MotàMot project: conversion of a French-Khmer published dictionary for building a multilingual lexical system
This project addresses the need for digital language resources in developing and emerging countries like Cambodia, Laos, Vietnam, Malaysia, and Thailand, but it is incremental as it builds on existing dictionary data and tools.
The MotàMot project tackled the challenge of computerizing the under-resourced Khmer language by developing a multilingual lexical system, resulting in an online resource with data converted from a French-Khmer dictionary and made accessible via a REST API.

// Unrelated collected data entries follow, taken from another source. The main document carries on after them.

-- ==== Sys2Proof/Machine/Dispatch.lean ====
section
/-! DEFINITION. The meaning of a decoded command in a state: steps 3 to 6 of the command cycle (30_encoding.md R51).
Steps 1 and 2, the halted check and the decoding, stand before it in Machine/Cycle.lean (log entry 13). -/

namespace Sys2Proof.Machine

def exec (i : Instr) (s : State) : Host.Outcome State Fault Refusal :=
  match i with
  -- group 0, driver
  | .init f mode => Sys2Proof.Machine.execInit f mode s
  | .drop => Sys2Proof.Machine.execDrop s
  | .enable ch => Sys2Proof.Machine.execEnable ch s
  | .disable ch => Sys2Proof.Machine.execDisable ch s
  | .setFreq f => Sys2Proof.Machine.execSetFreq f s
  | .getFreq => Sys2Proof.Machine.execGetFreq s
  | .getMaxDuty => Sys2Proof.Machine.execGetMaxDuty s
  | .setDuty ch v => Sys2Proof.Machine.execSetDuty ch v s
  | .getDuty ch => Sys2Proof.Machine.execGetDuty ch s
  | .setOcm ch ocm => Sys2Proof.Machine.execSetOcm ch ocm s
  | .setCam mode => Sys2Proof.Machine.execSetCam mode s
  | .getCam => Sys2Proof.Machine.execGetCam s
  -- group 1, base capability
  | .llEnableOutputs b => Sys2Proof.Machine.execLlEnableOutputs b s
  | .llSetOcm ch ocm => Sys2Proof.Machine.execLlSetOcm ch ocm s
  | .llEnableCh ch b => Sys2Proof.Machine.execLlEnableCh ch b s
  | .llSetCmp ch v => Sys2Proof.Machine.execLlSetCmp ch v s
  | .llGetCmp ch => Sys2Proof.Machine.execLlGetCmp ch s
  | .llGetMaxCmp => Sys2Proof.Machine.execLlGetMaxCmp s
  | .llIsTimEn => Sys2Proof.Machine.execLlIsTimEn s
  | .llSetTimEn b => Sys2Proof.Machine.execLlSetTimEn b s
  | .llSetCam mode => Sys2Proof.Machine.execLlSetCam mode s
  | .llGetCam => Sys2Proof.Machine.execLlGetCam s
  -- group 2, complementary capability
  | .llSetDtCkd v => Sys2Proof.Machine.execLlSetDtCkd v s
  | .llSetDtVal v => Sys2Proof.Machine.execLlSetDtVal v s
  | .llEnableNch ch b => Sys2Proof.Machine.execLlEnableNch ch b s

end Sys2Proof.Machine
end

Economic issues related to the information processing techniques are very important. The development of such technologies is a major asset for developing countries like Cambodia and Laos, and emerging ones like Vietnam, Malaysia and Thailand. The MotAMot project aims to computerize an under-resourced language: Khmer, spoken mainly in Cambodia. The main goal of the project is the development of a multilingual lexical system targeted for Khmer. The macrostructure is a pivot one with each word sense of each language linked to a pivot axi. The microstructure comes from a simplification of the explanatory and combinatory dictionary. The lexical system has been initialized with data coming mainly from the conversion of the French-Khmer bilingual dictionary of Denis Richer from Word to XML format. The French part was completed with pronunciation and parts-of-speech coming from the FeM French-english-Malay dictionary. The Khmer headwords noted in IPA in the Richer dictionary were converted to Khmer writing with OpenFST, a finite state transducer tool. The resulting resource is available online for lookup, editing, download and remote programming via a REST API on a Jibiki platform.